Байки, судя по всему, оказались удачными.
На наместничьей башне длинно, тягуче начал бить колокол, отмечая наступление времени Лисы.
Глава 31. Начало пути
Толпа, собравшаяся вокруг лежащего на земле тела, неохотно расступилась, и в неровный круг, образованный лужей растекающейся крови, расталкивая зевак, вышел молодой подвой. Ещё почти мальчишка — до поединка зрелости ему, должно быть, оставалась не одна зима, хотя широкие плечи бугрились мышцами, а движения были лёгкими и наполненными силой, как у молодого волка. Вышел… и споткнулся, разглядев того, кто лежал на земле.
Толпа замерла. В наступившей тишине отчётливо прозвучал прерывистый, резкий вздох — то ли всхлип, то ли задавленный стон… Несколько мгновений подмастерье воина стоял неподвижно, потрясённо глядя на убитого. Заходящее солнце бросало зловещие блики на землю, и казалось, кровь, залившая землю, брызгами попала на юнца и тонкими струями льётся по плечам.
Кто-то из зевак ненароком поймал его взгляд — и отшатнулся, оглушённый бьющейся в голубых в прозелень глазах невыносимой мукой.
А подвой, спустя несколько томительных мгновений выйдя из оцепенения, сделал медленный шаг вперёд. Помедлил на краю кровавой лужи — стоящие вокруг зрители видели, как дёрнулось, искажаясь в гримасе горя и отчаяния, молодое загорелое лицо.
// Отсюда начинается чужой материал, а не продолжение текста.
-- ==== Sys2Proof/Machine/Ops.lean ====
section
/-! DEFINITION. The named operations every block uses: clock arithmetic, the records of the tables, the request of a
queue entry, framing and the frame check. -/

namespace Sys2Proof.Machine

/-! ## Clock arithmetic -/

/-- The interval from an earlier to a later clock value, modulo 2^32 (R2). -/
def interval (earlier later : Time) : Nat := (later - earlier).toNat

/-- The clock value a number of units after another. -/
def after (t : Time) (units : Nat) : Time := t + BitVec.ofNat 32 units

/-- A deadline has been reached. R2 measures both intervals from the time the deadline was set; every length is
below 2^31 units, so that is the same as the deadline lying less than 2^31 units back. DEDUCED (log 21). -/
def reached (deadline now : Time) : Bool := decide (interval deadline now < 2147483648)

/-- An optional deadline has been reached. -/
def deadlineReached (deadline : Option Time) (now : Time) : Bool :=
  match deadline with
  | some d => reached d now
  | none => false

/-- The capture time x precedes y (R40). -/
def precedes (x y : Time) : Bool := decide (1 ≤ interval x y ∧ interval x y ≤ 2147483647)

/-- A setting in whole milliseconds as a length in clock units (R2). -/
def msUnits (ms : Nat) : Nat := ms * 10

/-- A duration as a report carries it (R3). -/
def sat16 (n : Nat) : Nat := min n 65535

/-- One more on a saturating count. -/
def satInc (limit n : Nat) : Nat := min (n + 1) limit

/-- A value moved to the nearest limit of its range (section 0.6). -/
def clamp (lo hi x : Nat) : Nat := max lo (min x hi)

/-! ## Tables -/

/-- A table with one place replaced. -/
def upd {α : Type} {n : Nat} (v : Vector α n) (i : Fin n) (a : α) : Vector α n := v.set i.val a i.isLt

/-- Point p. -/
def State.point (s : State) (p : PointId) : Point := s.points.get p

/-- The group of a point: floor(p / 16) (section 1.2). -/
def groupOf (p : PointId) : GroupId := ⟨p.val / 16, by omega⟩

/-- Group g. -/
def State.group (s : State) (g : GroupId) : Group := s.groups.get g

/-- Object n, if it is defined. -/
def State.object (s : State) (n : ObjId) : Option Obj := s.objects.get n

/-- Output o, if it is defined. -/
def State.output (s : State) (o : OutId) : Option Output := s.outputs.get o

/-- The proof record of output o. -/
def State.proof (s : State) (o : OutId) : Proof := s.proofs.get o

/-- The health record of point p. -/
def State.healthOf (s : State) (p : PointId) : Health := s.health.get p

/-- The level on the readback input of output o. -/
def State.readbackOn (s : State) (o : OutId) : Bool := s.readback.get o

/-- Replace point p. -/
def State.setPoint (s : State) (p : PointId) (x : Point) : State := { s with points := upd s.points p x }

/-- Replace group g. -/
def State.setGroup (s : State) (g : GroupId) (x : Group) : State := { s with groups := upd s.groups g x }

/-- Replace object n. -/
def State.setObject (s : State) (n : ObjId) (x : Obj) : State := { s with objects := upd s.objects n (some x) }

/-- Replace output o. -/
def State.setOutput (s : State) (o : OutId) (x : Output) : State := { s with outputs := upd s.outputs o (some x) }

/-- Replace the proof record of output o. -/
def State.setProof (s : State) (o : OutId) (x : Proof) : State := { s with proofs := upd s.proofs o x }

/-- Replace the health record of point p. -/
def State.setHealth (s : State) (p : PointId) (x : Health) : State := { s with health := upd s.health p x }

/-- The filter time of a point's group in clock units (R5, R10). -/
def State.filterUnits (s : State) (p : PointId) : Nat := msUnits (s.group (groupOf p)).filterMs

/-- The numbers of the defined objects, ascending. -/
def State.definedObjects (s : State) : List ObjId := (List.finRange 128).filter fun n => (s.object n).isSome

/-- The numbers of the defined outputs, ascending. -/
def State.definedOutputs (s : State) : List OutId := (List.finRange 64).filter fun o => (s.output o).isSome

/-- A number byte as an object number, none above 127. -/
def objectNumber (b : Byte) : Option ObjId := if h : b.toNat < 128 then some ⟨b.toNat, h⟩ else none

/-- A number byte as an output number, none above 63. -/
def outputNumber (b : Byte) : Option OutId := if h : b.toNat < 64 then some ⟨b.toNat, h⟩ else none

/-- A number byte as a group number, none above 15. -/
def groupNumber (b : Byte) : Option GroupId := if h : b.toNat < 16 then some ⟨b.toNat, h⟩ else none

/-- A number byte as a point number: every value names a point (R12). -/
def pointNumber (b : Byte) : PointId := ⟨b.toNat, b.isLt⟩

/-- The object a number byte names, if it is in range and defined. -/
def State.findObject (s : State) (b : Byte) : Option (ObjId × Obj) :=
  match objectNumber b with
  | some n => (s.object n).map fun o => (n, o)
  | none => none

/-- The output a number byte names, if it is in range and defined. -/
def State.findOutput (s : State) (b : Byte) : Option (OutId × Output) :=
  match outputNumber b with
  | some i => (s.output i).map fun o => (i, o)
  | none => none

/-! ## Outputs as the other blocks see them -/

/-- The output is commanded energised (R113). -/
def OutState.energised : OutState → Bool
  | .pulsing _ | .latched => true
  | .off | .faulted => false

/-- The level an output's driver is commanded to; an undefined output's driver is off (R110, R113). -/
def State.driverOn (s : State) (o : OutId) : Bool :=
  match s.output o with
  | some x => x.state.energised
  | none => false

/-- The faulted outputs count of the part entry (R97, log 24). -/
def State.faultedOutputs (s : State) : Nat :=
  ((List.finRange 64).filter fun o => (s.output o).any fun x => decide (x.state = .faulted)).length

/-- A set of groups as two bytes hold it, bit g for group g (section 10.7). -/
def groupBit (g : GroupId) : BitVec 16 := 1#16 <<< g.val

/-- The reference fault set of the part entry (R97, log 24). -/
def State.refFaultSet (s : State) : BitVec 16 :=
  (List.finRange 16).foldl (fun acc g => if (s.group g).refFault then acc ||| groupBit g else acc) 0

/-! ## Requests for a queue entry -/

/-- A queue holds an entry of the source. -/
def holds (q : List Entry) (src : Source) : Bool := q.any fun e => decide (e.source = src)

/-- A queue without the entry of the source. -/
def without (q : List Entry) (src : Source) : List Entry := q.filter fun e => decide (e.source ≠ src)

/-- The entry of the source in a queue. -/
def entryOf (q : List Entry) (src : Source) : Option Entry := q.find? fun e => decide (e.source = src)

/-- A source requests an entry: it is created at the tail, promoted behind every urgent entry with its creation time
kept, or nothing moves (R93). -/
def request (src : Source) (cls : ReportClass) (s : State) : State :=
  if holds s.urgent src then s
  else match entryOf s.routine src, cls with
    | some e, .urgent => { s with routine := without s.routine src, urgent := s.urgent ++ [e] }
    | some _, .routine => s
    | none, .urgent => { s with urgent := s.urgent ++ [{ source := src, created := s.clock }] }
    | none, .routine => { s with routine := s.routine ++ [{ source := src, created := s.clock }] }

/-- The source's entry, in whichever queue it stands, is removed (R35, R96). -/
def removeEntry (src : Source) (s : State) : State :=
  { s with urgent := without s.urgent src, routine := without s.routine src }

/-- The more urgent of two reasons, where none is no reason (R32). -/
def joinReason : Option ReportClass → Option ReportClass → Option ReportClass
  | some .urgent, _ | _, some .urgent => some .urgent
  | none, r => r
  | some .routine, _ => some .routine

/-! ## Free choices -/

/-- Pick one of a non-empty list by the k-th free choice; a list of one needs none (log 2, log 13). -/
def freePick {α : Type} (k : Nat) (x : α) : List α → α
  | [] => x
  | xs => ((x :: xs)[Config.freeIndex k % (x :: xs).length]?).getD x

/-- Some order of the list, chosen freely from the k-th free choice on; a list of at most one has one order. -/
def freeOrder {α : Type} [DecidableEq α] : Nat → Nat → List α → List α
  | 0, _, l => l
  | _ + 1, _, [] => []
  | _ + 1, _, [x] => [x]
  | n + 1, k, x :: xs =>
    let y := freePick k x xs
    y :: freeOrder n (k + 1) ((x :: xs).erase y)

/-! ## Frames -/

/-- The byte 0xA5 that begins a frame (R154). -/
def sof : Byte := 0xA5

/-- One shift of the check register (R155). -/
def crcShift (r : BitVec 16) : BitVec 16 := if r.msb then (r <<< 1) ^^^ 0x1021#16 else r <<< 1

/-- The check register after one more byte (R155). -/
def crcByte (r : BitVec 16) (b : Byte) : BitVec 16 :=
  let r0 := r ^^^ (b.zeroExtend 16 <<< 8)
  crcShift (crcShift (crcShift (crcShift (crcShift (crcShift (crcShift (crcShift r0)))))))

/-- The frame check over LEN, TYPE and BODY (R155). -/
def crc (bytes : List Byte) : BitVec 16 := bytes.foldl crcByte 0xFFFF#16

/-- A two-byte field, high byte first (R154). -/
def be16 (n : Nat) : List Byte := [BitVec.ofNat 8 (n / 256), BitVec.ofNat 8 n]

/-- A clock value, high byte first (R154). -/
def be32 (t : Time) : List Byte :=
  [t.extractLsb' 24 8, t.extractLsb' 16 8, t.extractLsb' 8 8, t.extractLsb' 0 8]

/-- A one-byte field. -/
def u8 (n : Nat) : Byte := BitVec.ofNat 8 n

/-- LEN, TYPE and BODY of a frame: the bytes its check is computed over. -/
def Frame.checked (f : Frame) : List Byte := u8 (f.body.length + 1) :: f.type :: f.body

/-- The bytes of a frame in the order sent (R154). -/
def Frame.bytes (f : Frame) : List Byte :=
  sof :: f.checked ++ be16 (crc f.checked).toNat

/-- The number of bytes of a frame on the line. -/
def Frame.length (f : Frame) : Nat := f.body.length + 5

/-- The line rate in bits per second (R167). -/
def Baud.rate : Baud → Nat
  | .b19200 => 19200
  | .b38400 => 38400
  | .b57600 => 57600
  | .b115200 => 115200

/-! ## Outcomes of a step -/

/-- The outcome type of this machine's steps. -/
abbrev Result := Host.Outcome State Fault Refusal

end Sys2Proof.Machine
end

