-- ==== Sys2Proof/Machine/SensePoints.lean ====
section
/-! DEFINITION. The sense front end (section 1): raw transitions, glitches and accepted edges. -/

namespace Sys2Proof.Machine

/-- The other level. -/
def Level.flip : Level → Level
  | .made => .opn
  | .opn => .made

/-- The current run is a filter run (R4). -/
def Point.filtering (x : Point) : Bool := decide (x.raw ≠ x.filtered)

/-- A raw transition at the present count, with the group filter time then in force; one that ends a filter run counts
a glitch (R5, R7, R8). -/
def Point.transition (filterUnits : Nat) (now : Time) (x : Point) : Point :=
  { x with raw := x.raw.flip, runStart := now, runFilter := filterUnits,
           glitch := if x.filtering then satInc 255 x.glitch else x.glitch }

/-- A raw transition of point p (R5). -/
def rawTransition (p : PointId) (s : State) : State :=
  s.setPoint p ((s.point p).transition (s.filterUnits p) s.clock)

/-- The filter run of point p has reached its run filter time (R6). -/
def edgeDue (s : State) (p : PointId) : Bool :=
  (s.point p).filtering && decide ((s.point p).runFilter ≤ interval (s.point p).runStart s.clock)

/-- The record after an acceptance (R6). -/
def Point.accept (x : Point) : Point := { x with filtered := x.raw, lastEdge := x.runStart }

/-- A measurement of point p is in progress (R148). -/
def measuring (s : State) (p : PointId) : Bool := s.measure.any fun m => decide (m.point = p)

/-- An accepted edge to OPEN on the measured point discards the measurement (R148). -/
def discardOnOpen (p : PointId) (level : Level) (s : State) : State :=
  if level = .opn ∧ measuring s p = true then { s with measure := none } else s

/-- An edge is accepted on point p and delivered to its owner (R6, R13, R148). -/
def acceptEdge (p : PointId) (s : State) : State :=
  let x := s.point p
  deliverEdge p x.raw x.runStart (discardOnOpen p x.raw (s.setPoint p x.accept))

end Sys2Proof.Machine
end

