-- ==== Sys2Proof/Machine/Step.lean ====
section
/-! DEFINITION. One step of the module: the command at the front of the queue, or the clock's own step. -/

namespace Sys2Proof.Machine

/-- Take the command at the front of the queue and run it with the queue's rest; on an empty queue the clock's own
step is taken (log 1). -/
def step (s : State) : Host.Outcome State Fault Refusal :=
  match s.pending with
  | i :: rest => exec i { s with pending := rest }
  | [] => tick s

/-- The command a word spells put at the front of the queue; no word spells one. -/
def State.withFetchWord (s : State) (nbits w : Nat) : State :=
  match decodeTableWord nbits w with
  | some i => { s with pending := i :: s.pending }
  | none => s

end Sys2Proof.Machine
end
Парень же, словно отдав молчаливый долг чести покойнику, осторожно подошёл к нему вплотную и медленно опустился рядом на колени. Прямо в лужу крови, пачкая видавшие виды штаны. Бережно, словно боясь потревожить, коснулся неподвижного запястья. Зачем — непонятно: огромная рваная рана, пересекающая горло, лучше любого лекаря говорила, что спасать бедолагу уже поздно.
Толпа негромко перешёптывалась, в десятки глаз глядя на окровавленное тело погибшего и его — сына? Ученика? Просто друга? Нет, всё-таки ученика: блеснула в закатных лучах простая медная фибула с мечом поверх щита. Серебром сверкнула именная воинская печать на обломанной рукояти меча, приветствуя свою младшую сестру, выгравированную на клинке подвоя.
Зеваки пугливо молчали. Убийство в Аметриновом Пристенке, да почти в центре города — дело почти небывалое. Любопытствующих — как тех, кто видел короткое сражение, так и тех, кто прибежал на крики зрителей — собралось немало. Слышались сочувственные охи. Где-то в задних рядах кто-то со знанием дела рассуждал, что убийца, видимо, был не местный, а значит, найдут его быстро. Кто-то сердито шикнул на говоруна, пока не накликал тварей Тьмы.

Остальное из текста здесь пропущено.